During battles against the Ōtomo clan, Miyohime wielded a naginata and led soldiers into battle herself in order to defend their castle. In 1570, Miyohime assisted Nabeshima Naoshige in defending Saga Castle when it was surrounded by a 60,000-man Ōtomo clan army, and it is said that she commanded standing soldiers at the door.

When Ryūzōji Takanobu attacked the Arima clan in 1582, Shimazu Yoshihisa declared war against the Ryūzōji clan. In the Battle of Okitanawate on May 3, 1584, the Shimazu and Arima army commanded by Shimazu Iehisa marched to Shimabara. The Ryūzōji army was well armed with muskets and intimidated the enemy.

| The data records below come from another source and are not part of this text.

-- ==== Sys2Proof/Machine/Retire.lean ====
section
/-! DEFINITION. The retire unit (R69 to R72, R77) and the notice rings (R78 to R87). -/

namespace Sys2Proof.Machine

/-! ### Rings -/

/-- Entry of ring n. -/
def nOd (s : State) (n sub : Nat) : Nat := od s (0x1110 + n) sub
/-- Records outstanding in appliance memory: distance from HEAD to TAIL (R81). -/
def ringOut (s : State) (n : Nat) : Nat :=
  let m := 2 ^ (nOd s n 0x04 + 1)
  ((ring s n).tail % m + m - (ring s n).head % m) % m
/-- Is the ring full by its last-read HEAD? -/
def ringFull (s : State) (n : Nat) : Bool := decide (ringOut s n ≥ 2 ^ nOd s n 0x04)

/-- Does a fabric request serve ring n? -/
def Purpose.ofRing (n : Nat) : Purpose → Bool
  | .record n' _ | .tail n' | .msg n' | .head n' => decide (n' = n)
  | _ => false

/-- R80: may the ring be enabled? -/
def ringRefused (s : State) (n : Nat) : Bool :=
  decide (nOd s n 0x03 = 0) || decide (nOd s n 0x03 % 4096 ≠ 0) || decide (nOd s n 0x04 < 4) || decide (nOd s n 0x04 > 12)
    || decide (nOd s n 0x05 = 0) || decide (nOd s n 0x05 % 8 ≠ 0) || decide (nOd s n 0x06 % 8 ≠ 0) || decide (nOd s n 0x07 % 4 ≠ 0)

/-- A write of 1 to a ring's ENABLE (R80): refused, without effect, or accepted. Records of the backlog are then written
first, in order (R82). -/
def enableRing (s : State) (n : Nat) : State :=
  if (ring s n).enabled ∨ ringRefused s n then s
  else modRing (orphan s (Purpose.ofRing n)) n (fun r =>
    { r with enabled := true, fault := false, tail := 0, head := 0, written := 0, acks := [], tailOut := false,
             tailDue := false, msgDue := false, msgOut := false, headOut := false })

/-- A write of 0: writing stops, the backlog stays. -/
def disableRing (s : State) (n : Nat) : State := modRing s n (fun r => { r with enabled := false })

/-- Does the block write a ring: it is enabled, has no FAULT (R82), and the block is not FATAL (R421)? -/
def ringRuns (s : State) (n : Nat) : Bool := (ring s n).enabled && !(ring s n).fault && !s.ao.fatal

/-- The 32 bytes of a notice record (R78). -/
def noticeRecord (x : Notice) (seq : Nat) : Nat :=
  seq % 65536 + x.code % 256 * 2 ^ 16 + (if x.droppedBefore then 2 ^ 24 else 0) + x.queue % 65536 * 2 ^ 32
    + x.tag % 65536 * 2 ^ 48 + x.index % 65536 * 2 ^ 64 + x.region % 65536 * 2 ^ 80 + x.status % 65536 * 2 ^ 96
    + x.detail % 65536 * 2 ^ 112 + x.extra % 2 ^ 32 * 2 ^ 128 + x.time % 2 ^ 32 * 2 ^ 160 + x.fpa.toNat * 2 ^ 192

/-- NOTICE_RECORD_WRITE (R81): the next record of the backlog goes into the ring at TAIL. -/
def execNoticeRecordWrite (n : Nat) (s : State) : Host.Outcome State Fault Refusal :=
  gate s (
    let r := ring s n
    match r.backlog[r.written]? with
    | some x =>
      if ringRuns s n ∧ ¬ ringFull s n then
        fabSmall (modRing s n (fun r => { r with written := r.written + 1, tail := (r.tail + 1) % 65536, acks := r.acks ++ [false] }))
          (nOd s n 0x03 + r.tail % 2 ^ nOd s n 0x04 * 32) 32 (noticeRecord x r.tail) (.record n r.tail)
      else s
    | none => s)
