-- ==== Sys2Proof/Machine/Deliver.lean ====
section
/-! DEFINITION. Delivery of lines to a read descriptor (R147, R225, R186): the poison map (R171 to R174), the rules of R147,
deciphering (R275 to R283), and the end of a descriptor. -/

namespace Sys2Proof.Machine

/-! ### Poison map (R172 to R174) -/

/-- The key of a page in the poison map: its tweak form, line zero. -/
def poisonKey (s : State) (r : Nat) (f : W64) : W64 := tweakForm s r f

/-- The mask of lines a map holds for a page; all clear where none. -/
def poisonMask (s : State) (r : Nat) (f : W64) : BitVec 256 :=
  let k := poisonKey s r f
  ((ridge s (fRidge f)).poison.entries.findSome? (fun e => if e.2.used ∧ e.2.fpa = k then some e.2.mask else none)).getD 0

/-- The place a page takes: its own, or the lowest free of 256. DESIGN CHOICE (log entry 26): the spec does not say which free place a
new page takes. -/
def poisonPlace (s : State) (rg : Nat) (k : W64) : Option Nat :=
  let m := (ridge s rg).poison
  match m.entries.find? (fun e => e.2.used ∧ e.2.fpa = k) with
  | some e => some e.1
  | none => (List.range 256).find? (fun i => !(m.get {} i).used)

/-- POISON_USED. -/
def poisonUsed (s : State) (rg : Nat) : Nat := ((ridge s rg).poison.entries.filter (fun e => e.2.used)).length

/-- R173, R174: enter lines of a page, with a Cairn record; refused when the map is full. The record names the page as it is given: as
the entry named it, physical for autonomous work (R43). -/
def poisonInsert (s : State) (r : Nat) (f : W64) (mask : BitVec 256) (source : Nat) : State :=
  let rg := fRidge f
  let k := poisonKey s r f
  let rec1 (s : State) (refused : Nat) : State := cairn s 0x20 (cu 12 (fBlun f)) r (source * 2 + refused) (fSetLine f 0) (popCount mask) 0 0
  match poisonPlace s rg k with
  | some i =>
    rec1 (modRidge s rg (fun x => { x with poison := x.poison.modify {} i (fun e =>
      { used := true, fpa := k, mask := (if e.used then e.mask else 0) ||| mask, source := source }) })) 0
  | none => rec1 (count s (0x2110 + rg) 0x0E) 1

/-- R174: an erase of a block removes the entries of its pages on the erased planes. -/
def poisonErase (s : State) (r : Nat) (f : W64) (plane : Nat) : State :=
  let k := poisonKey s r (fSetPlane f plane)
  modRidge s (fRidge f) (fun x => { x with poison := { entries := x.poison.entries.filter (fun e =>
    !(e.2.used && decide (fT e.2.fpa = fT k) && decide (fBlun e.2.fpa = fBlun k) && decide (fBlock e.2.fpa = fBlock k)
      && decide (fPlane e.2.fpa = plane))) } })

/-! ### What a line is -/

/-- What the codes made of a line. -/
inductive LineRes where
  /-- a decoded line, the bits the inner code corrected in it, and whether the page code gave it -/
  | line (l : BitVec 528) (bits : Nat) (outer : Bool)
  /-- an erased slot of a page without a valid header -/
  | blank
  /-- it failed the whole ladder; the line as far as recovered -/
  | lost
  /-- the poison map names it -/
  | mapped
deriving DecidableEq, Repr

/-- The 528 bits a copy holds of a line: as it is stored (R46, R188, R197, R242), and for COPYBACK zero data where it is not VALID
(R225). A line of a sealed sector is never changed: its ciphertext and META1 stand under the sector's tag (R143). -/
def copyLine (op : Nat) (recovered : W512) (x : LineRes) : BitVec 528 :=
  match x with
  | .line l _ _ => if decide (op = 0x11) && !lValid l && !lPoison l && !lSealed l then l &&& place 528 512 0xFFFF else l
  | .blank => 0
  | .lost => mkLine recovered true true false 0 0
  | .mapped => mkLine 0 true true false 0 0

/-- R172, R276: the tweak form of a page of a descriptor, which it carries from the Gate. -/
def descForm (s : State) (d : Desc) (f : W64) : W64 :=
  match d.forms.find? (fun e => decide (e.1 = fSetPlane (fSetLine f 0) 0)) with
  | some e => fSetPlane e.2 (fPlane f)
  | none => tweakForm s d.region f

/-- The data unit number of a line of a descriptor (R276): its tweak base on the plane, plus the line. -/
def descDu (s : State) (d : Desc) (w : Want) : W64 :=
  let own := d.q ≠ 0xFFFF ∧ d.flags.testBit 5 ∧ isRead d.op
  let base := if own then
      (match entOf s d.q d.idx with
       | some x => eTweak x.raw + BitVec.ofNat 64 ((w.plane - fPlane (eFpa x.raw)) * 2 ^ 49)
       | none => 0)
    else descForm s d w.named
  base + BitVec.ofNat 64 (w.line * 4096)

/-- Does a line come before every one noted so far: the first failing line is the lowest by plane and line. The spec does not say how
GATHER_LINE_READ's lines on several pages are ordered: DESIGN CHOICE, log entry 26. -/
def firstLine (w : Want) (n line plane : Nat) : Bool := decide (n = 0) || decide (w.plane * 256 + w.line < plane * 256 + line)
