-- ==== Sys2Proof/Machine/Pop.lean ====
section
/-! DEFINITION. Descriptors taken by an engine (R21, R115 to R117, R288), suspensions (R132, R133, R340), status polls and
timeouts (R128, R332, R333), DIE_FEATURE on its LUN (R348). -/

namespace Sys2Proof.Machine

/-! ### The choice of a class (R21) -/

/-- R24: the bytes of read staging a descriptor holds from its pop on: the sectors of a SEALED_HOLD read, 64 lines of 66 bytes each,
and a merge source's line or sealed sector. The sizes are the model's (log entry 48). -/
def stagingNeed (s : State) (d : Desc) : Nat :=
  let sectors := if d.op = 0x03 then 4 * (d.flags % 8 + 1)
    else if d.op = 0x04 then ((d.lines.map (fun y => (pageKey y.2.1, fLine y.2.1 / 64))).eraseDups).length
    else 1
  if d.op = 0x08 then (if verifies s d then 64 * 66 else 66)
  else if verifies s d ∧ rOd s d.region 0x0A = 2 then sectors * 64 * 66
  else 0

/-- R24: a read that cannot get staging space waits in its class; a merge source's is that of its target's ridge (R185). Room for one
interleave stays, so that what is staged can always be decoded. -/
def stagingFits (s : State) (p : Nat) (d : Desc) : Bool :=
  decide (stagingNeed s d = 0) || stagingRoom s (stagingRidge p d) (stagingNeed s d + stageBytes 6)

/-- The class an engine pops next, if any has a published packet that can start. -/
def popClass (s : State) (p : Nat) : Option Nat :=
  let sp := spur s p
  let has : Nat → Bool := fun k => match (sp.classes.getD k {}).pop with
    | some (d, _) => stagingFits s p d
    | none => false
  if sp.g2 ≥ 64 ∧ has 2 then some 2
  else if sp.g3 ≥ 512 ∧ has 3 then some 3
  else [0, 1, 2, 3].find? has

/-- The guards' counts after a pop of class k. DESIGN CHOICE (log entry 47): the spec does not say whether a pop of class 3 breaks the run of
pops from classes 0 and 1 while class 2 waits; class 2's count stays as it was. -/
def Spur.popped (sp : Spur) (k : Nat) : Spur :=
  let has := fun j => ((sp.classes.getD j {}).pop).isSome
  if k ≤ 1 then { sp with g2 := if has 2 then sp.g2 + 1 else 0, g3 := if has 3 then sp.g3 + 1 else 0 }
  else if k = 2 then { sp with g2 := 0, g3 := if has 3 then sp.g3 + 1 else 0 }
  else { sp with g3 := 0 }

/-! ### The head item of a packet (R303) -/

/-- ARG of a head: unit handle, or PAGE_COUNT, REQUEST_ID or PARAMS. -/
def Desc.headArg (d : Desc) : Nat := if d.op = 0x18 ∨ d.op = 0x19 ∨ d.op = 0x30 then d.arg else d.handle.toNat

/-- R301: the opcode of a packet: a member's own work runs under an internal one. -/
def Desc.opcode (d : Desc) : Nat := if d.q = 0xFFFF ∧ (d.op = 0x09 ∨ d.op = 0x0B ∨ d.op = 0x10 ∨ d.op = 0x11) then 0x45 else d.op

/-- R303: the head item of a packet. A LINE_WRITE's names the entry's own address, its merge source stands in the body. -/
def headItem (s : State) (d : Desc) : BitVec 256 :=
  let track := match entOf s d.q d.idx with
    | some x => x.place
    | none => 0xFFFF
  let slots := d.lines.foldl (fun a (x : Nat × W64 × W64) => a + 2 ^ x.1) 0
  let key := match d.key with
    | some (k, g) => place 256 80 (g % 65536) ||| place 256 70 (k % 1024) ||| place 256 69 1
    | none => 0
  let own := match entOf s d.q d.idx with
    | some x => if d.op = 0x08 then (physOf s d.region (eFpa x.raw), eFpa x.raw) else (d.phys, d.named)
    | none => (d.phys, d.named)
  place 256 0 1 ||| place 256 8 ((d.items - 1) % 8) ||| place 256 16 (slots % 32) ||| place 256 24 (d.region % 256)
    ||| place 256 32 (d.flags % 256) ||| place 256 40 (d.opcode % 256) ||| place 256 48 (track % 65536) ||| key
    ||| place 256 96 (d.headArg % 2 ^ 32) ||| place 256 128 own.2.toNat ||| place 256 192 own.1.toNat

/-- A body item (R303) at place n of its packet. -/
def mkBody (n : Nat) (a b c : W64) (x : Nat) : BitVec 256 :=
  place 256 0 2 ||| place 256 8 (n % 256) ||| place 256 32 (x % 2 ^ 32) ||| place 256 64 c.toNat ||| place 256 128 b.toNat ||| place 256 192 a.toNat

/-- R303: body item n of a packet, from 1. -/
def bodyItem (d : Desc) (n : Nat) : BitVec 256 :=
  if d.op = 0x04 then
    match d.lines[n]? with
    | some (k, p, f) => mkBody n p f 0 k
    | none => 0
  else if d.op = 0x08 then mkBody n d.merge d.mask 0 d.handle.toNat
  else if d.op = 0x11 then mkBody n d.target 0 0 0
  else mkBody n (d.body.extractLsb' (192 * (n - 1)) 64) (d.body.extractLsb' (192 * (n - 1) + 64) 64) (d.body.extractLsb' (192 * (n - 1) + 128) 64) 0

/-- The four registers an item fills, the lowest word first (R288). -/
def itemRegs (i : BitVec 256) : List W64 := (List.range 4).map (fun k => i.extractLsb' (64 * k) 64)

/-! ### Sources of a page (R116) -/

/-- R117: the data of a line a unit holds, as a read from flash would deliver it: a pushed page (R258) is held as stored, and a sector
that was sealed before its unit was flushed (R374) as sealed under the unit's own base, so their lines are deciphered for the
reader. -/
def unitData (s : State) (x : Desc) (d : Led) (w : Want) (l : BitVec 528) : W512 :=
  if ¬ lValid l ∧ (d.copied ∨ lSealed l) then 0
  else if ¬ d.copied ∧ lSealed l then
    match d.key.bind (laneKey s (fRidge w.fpa)) with
    | none => poisonPattern 5 w.line
    | some m => gcmLine m (unitBase s d (w.plane - fPlane d.target) + BitVec.ofNat 64 (w.line / 64 * 64 * 4096)) (w.line % 64) (lData l)
  else if ¬ d.copied ∨ rOd s d.region 0x0A = 0 then lData l
  else match x.key.bind (laneKey s (fRidge w.fpa)) with
    | none => poisonPattern 5 w.line
    | some m =>
      if rOd s d.region 0x0A = 1 then xtsDec m (descDu s x w) (lData l)
      else gcmLine m (descDu s x { w with line := w.line / 64 * 64 }) (w.line % 64) (lData l)

/-- R117, R181: a page's wanted lines are taken from a unit. -/
def serveUnit (s : State) (p c u : Nat) (ws : List Want) : State :=
  let d := unit s u
  if ws = [] then s else
  let s := count (modUnit s u (fun d => { d with readers := d.readers + 1 })) 0x5800 0x07
  let s := modCtx s p c (fun x => { x with hits := x.hits ++ [u] })
  ws.foldl (fun s w =>
    let k := (w.plane - fPlane d.target) * 256 + w.line
    let l := d.lines.get 0 k
    let held := holdsLine d k
    let s := dropWant s p c w
    let x := (ctxOf s p c).desc
    if x.op = 0x08 then
      (if w.dst < 2 ^ 24 then mergeDone s x (if !held || !lValid l then 2 else if lPoison l then 3 else 1) (withData l (unitData s x d w l)) Status.ok else s)
    else if w.dst ≥ 2 ^ 24 then s
    else if held && lPoison l then
      writeLine (modCtx s p c (fun y => { y with acc := accLine y.acc w (.line l 0 false) })) p c w (poisonPattern 2 w.line)
    else writeLine s p c w (if held then unitData s x d w l else 0)) s

/-- R117, R195: a page's wanted lines are taken from a fill unit: no line of it is VALID. It goes with its group's program, so no
reader holds it. -/
def serveFill (s : State) (p c : Nat) (ws : List Want) : State :=
  if ws = [] then s else
  ws.foldl (fun s w =>
    let s := dropWant s p c w
    let x := (ctxOf s p c).desc
    if x.op = 0x08 then (if w.dst < 2 ^ 24 then mergeDone s x 2 0 Status.ok else s)
    else writeLine s p c w 0) (count s 0x5800 0x07)

/-- Does a read opcode take Ledge units as sources (R116, R225, R228, R258)? -/
def takesUnits (op : Nat) : Bool := isRead op || decide (op = 0x08)
/-- Does it consult the poison map? Scrub reads and gap moves do not (R228, R49). -/
def takesMap (op : Nat) : Bool := decide (op ≠ 0x18) && decide (op ≠ 0x40) && decide (op ≠ 0x41)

Miyohime and her husband were part of the siege defense.
When the Shimazu enticed the Ryūzōji into a false retreat, Takanobu led his troops to pursue the Shimazu. Many Shimazu soldiers attacked Takanobu from behind and beheaded him. Tomokane died in the battle.
Miyohime heard the death of Takanobu first, and believed it was certain that her husband had also been killed. She became a Buddhist nun and changed her name to Enkyū-ni. However, Naoshige ordered her to defend her husband's castle, so she re-entered Kamafunatsu castle with a small garrison.
In September, Tachibana Dōsetsu and Takahashi Jōun rebelled against Ryūzōji clan. Miyohime successfully defended Kamafunatsu castle, clearing the enemy with reinforcements from Nakano Kiyoaki. After the victory, on the grounds that being a nun made her unsuitable to be castellan, she renounced her role of castellan.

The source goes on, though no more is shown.